Artist Reception: Friday, February 19, 5:30 – 7:30pm
Santa Fe, NM—LewAllen Galleries is pleased to announce its upcoming exhibition Jimi Gleason:
Linked by Light. Emphasizing seductive surfaces, nontraditional materials, and the luminescent use of
color to catalyze close inspection of the mechanics of perception, the artist’s works qualify him as one
of the most important practitioners of California “Finish Fetish” aesthetics. On view from February
19 through March 21, 2010, Gleason’s upcoming exhibition at LewAllen Galleries’s Railyard venue
will present new works that merge the material and ethereal to evolve the methodologies of West Coast
minimalism.
The artist’s profoundly meditative paintings instill contemporary abstraction with the dramatic
glimmer of Cibachrome photography and the beautifully distorted edges of Polaroid film by means of
a layering procedure that derives from printmaking techniques. Evidencing rigorous artistic discipline
and a dedication to taking risks with both processes and materials, Gleason drags numerous gossamer
layers of pearlescent acrylic paints down and across his canvases with hand-fabricated tools. Nearing
the edges, he allows the paint to pool or smear, generating an emulsive effect that grounds his works in
physical space while their vaporously atmospheric centers appear nearly transparent. Highly reactive to
transient light effects and modifications in viewing position, the resulting paintings invite spectatorial
involvement to suggest the infinitely broad experiential possibilities of art.

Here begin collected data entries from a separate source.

-- ==== Sys2Proof/Machine/FabLoad.lean ====
section
/-! DEFINITION. Loading a fabric descriptor (R56 to R58, R61, R446). -/

namespace Sys2Proof.Machine

/-- Address of the image. -/
def State.descAddr (s : State) : Nat := s.get F.FAB_DESC_ADDR_HI_ADDR * 2 ^ 32 + s.get F.FAB_DESC_ADDR_LO_ADDR * 2 ^ 12

/-- ERR and DETAIL of the last load. -/
def State.loadResult (s : State) (e : LoadErr) : State :=
  (s.put F.FAB_LOAD_STAT_ERR e.err).put F.FAB_LOAD_STAT_DETAIL e.detail

/-- FAB_LOAD_CTL.GO (R56, R57): ignored while a load runs; fails at once with ARMED while armed. -/
def State.loadGo (s : State) (v : Nat) : State :=
  if !bitAt v 0 || s.flag F.FAB_LOAD_STAT_BUSY then s
  else if s.armed then s.loadResult ⟨0x10, 0, 0⟩
  else s.put F.FAB_LOAD_STAT_BUSY 1

/-- The fields of a CELL entry that come from the descriptor: those of a populated cell, or zero (R58, R144). -/
def State.putCellRec (s : State) (r : CellRec) : State :=
  let c := r.cell
  let s := (((s.put (F.CELL_POP c) 1).put (F.CELL_STAGE c) r.stage).put (F.CELL_TAP_X c) r.tapX).put (F.CELL_TAP_Y c) r.tapY
  let s := ((s.put (F.CELL_HOME_RTD c) r.homeRtd).put (F.CELL_NATURAL c) r.natural).load (F.CELL_LCLASS c) r.lclass
  let s := s.each r.nbrs.zipIdx (fun s x => s.put ⟨0x1000020 + 64 * c + 4 * (x.2 / 2), 16 * (x.2 % 2) + 15, 16 * (x.2 % 2)⟩ x.1)
  (s.load (F.DCH_RANGE (2 * c)) (b2n r.rangeL)).load (F.DCH_RANGE (2 * c + 1)) (b2n r.rangeL)

/-- A cell without a record reads 0 in those fields. -/
def State.clearCellRec (s : State) (c : Nat) : State :=
  let s := (((s.put (F.CELL_POP c) 0).put (F.CELL_STAGE c) 0).put (F.CELL_TAP_X c) 0).put (F.CELL_TAP_Y c) 0
  let s := ((s.put (F.CELL_HOME_RTD c) 0).put (F.CELL_NATURAL c) 0).load (F.CELL_LCLASS c) 0
  s.each (List.range 4) (fun s i => s.setWord (0x1000020 + 64 * c + 4 * i) 0)

/-- Loop states and the overlay after a load (R58): OFF, or RETIRED by the record's flag. -/
def State.loadCell (s : State) (r : CellRec) : State :=
  let s := s.restCell r.cell (if r.retired then stRETIRED else stOFF)
  let s := s.modCell r.cell (fun x => { x with retired := r.retired, pkStale := true, susp := [], calHeld := false })
  (s.putCellRec r).put (F.CELL_SUSP r.cell) 0

/-- What a load does to the Crowns (R58): slots cleared, schedules stopped, no circuit and no apply survives. -/
def State.clearCrown (s : State) : State :=
  let s := s.endRun
  let s := s.each (List.range 8) State.emptySlot
  let s := s.each (s.crown.applies.filter (fun a => !a.flipped)) (fun s a => s.failApply a rBAD_STATE [])
  let s := s.each (s.crown.applies.filter (fun a => !a.done)) (fun s a => s.finishApply a)
  { s with crown := { s.crown with circs := [], applies := [], coords := [] } }

/-- CAL_FACT_STAT.PIC_MATCH and the start-up error of a factory set made for another PIC (R167, R401). -/
def State.matchFactory (s : State) : State :=
  match s.nv.factory with
  | none => s.put F.CAL_FACT_STAT_PIC_MATCH 0
  | some img =>
    let same := leAt img 8 4 == s.get F.FAB_PIC_ID_PIC_ID
    let s := s.put F.CAL_FACT_STAT_PIC_MATCH (b2n same)
    if same then s else s.put F.GLB_BOOT_STAT_ERR 5

/-- A descriptor comes into force (R58). -/
def State.install (s : State) (f : Fabric) : State :=
  let s := s.disableAll
  let old := (s.popCells.map CellRec.cell).filter (fun c => !f.has c)
  let s := s.each old (fun s c => ((s.restCell c stOFF).modCell c (fun x => { x with retired := false, susp := [] })).clearCellRec c)
  let s : State := { s with fabric := some f }
  let s := s.each f.cells State.loadCell
  let s := s.clearCrown
  let s := s.each (List.range s.variant.tiles) (fun s t => s.modTile t (fun x => { x with rtdTicks := 0, rtdBad := 0 }))
  let s := s.each (List.range (4 * s.variant.tiles)) (fun s n => s.load (rtdField n) 0x8000)
  let s := (((s.put F.FAB_INFO_CLASS f.cls).put F.FAB_INFO_DILATION f.dilation).put F.FAB_INFO_N_IN f.nIn).put F.FAB_INFO_N_OUT f.nOut
  let s := (s.put F.FAB_PIC_ID_PIC_ID f.picId).put F.FAB_CELL_CNT_POPULATED f.cells.length
  let s := s.put F.FAB_CELL_CNT_RETIRED (f.cells.filter CellRec.retired).length
  let s := (s.put F.FAB_LINK_CNT_LINKS f.links.length).put F.FAB_LINK_CNT_FAR (f.links.filter LinkRec.far).length
  s.put F.FAB_LOAD_STAT_VALID 1

/-- Firmware reads the image, the header, then the length it gives: its first uncorrected burst (R57). -/
def State.readImage (s : State) : Option Nat × State :=
  let r := s.readMem s.descAddr 64 0
  if r.1.isSome then r
  else r.2.readMem s.descAddr (max 64 (hdTOTAL (s.bytes s.descAddr 64))) 0

/-- The load in progress ends (R57, R58, R446). -/
def State.loadComplete (s : State) : State :=
  if !s.flag F.FAB_LOAD_STAT_BUSY then s
  else
    let s := s.put F.FAB_LOAD_STAT_BUSY 0
    let r := s.readImage
    let s := r.2
    match r.1 with
    | some k => s.loadResult ⟨0x11, 0, k⟩
    | none =>
      let h := s.bytes s.descAddr 64
      let img := if lengthsOk h then s.bytes s.descAddr (hdTOTAL h) else h
      match judgeImage s.variant img with
      | .inl e => s.loadResult e
      | .inr f => ((s.install f).loadResult ⟨0, 0, 0⟩).matchFactory

/-- FAB_LOAD_CTL written (R56). -/
def execFabLoadGo (v : Word) (s : State) : Host.Outcome State Fault Refusal := .next (s.loadGo v.toNat)

/-- A load ends (R57, R58). -/
def execFabLoadComplete (s : State) : Host.Outcome State Fault Refusal := .next s.loadComplete

end Sys2Proof.Machine
end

Born in Newport Beach, California, Gleason received his BA from the UC Berkeley in 1985. He then
studied printmaking at the San Francisco Art Institute before relocating to New York City, where he
worked as a photo assistant and photo technician. Returning to California, Gleason was employed in
the studio of Ed Moses for nearly seven years. Synergizing the disparate technical and compositional
principles developed during his exposure to printmaking, photography, and mixed media painting,
Gleason is now the subject of considerable curatorial and critical applause. Exhibited in significant
public institutions including the Armand Hammer Museum, the Long Beach Museum of Art, and the
Seattle Art Museum, the artist’s works are actively collected by a growing number of major public and
private collections internationally.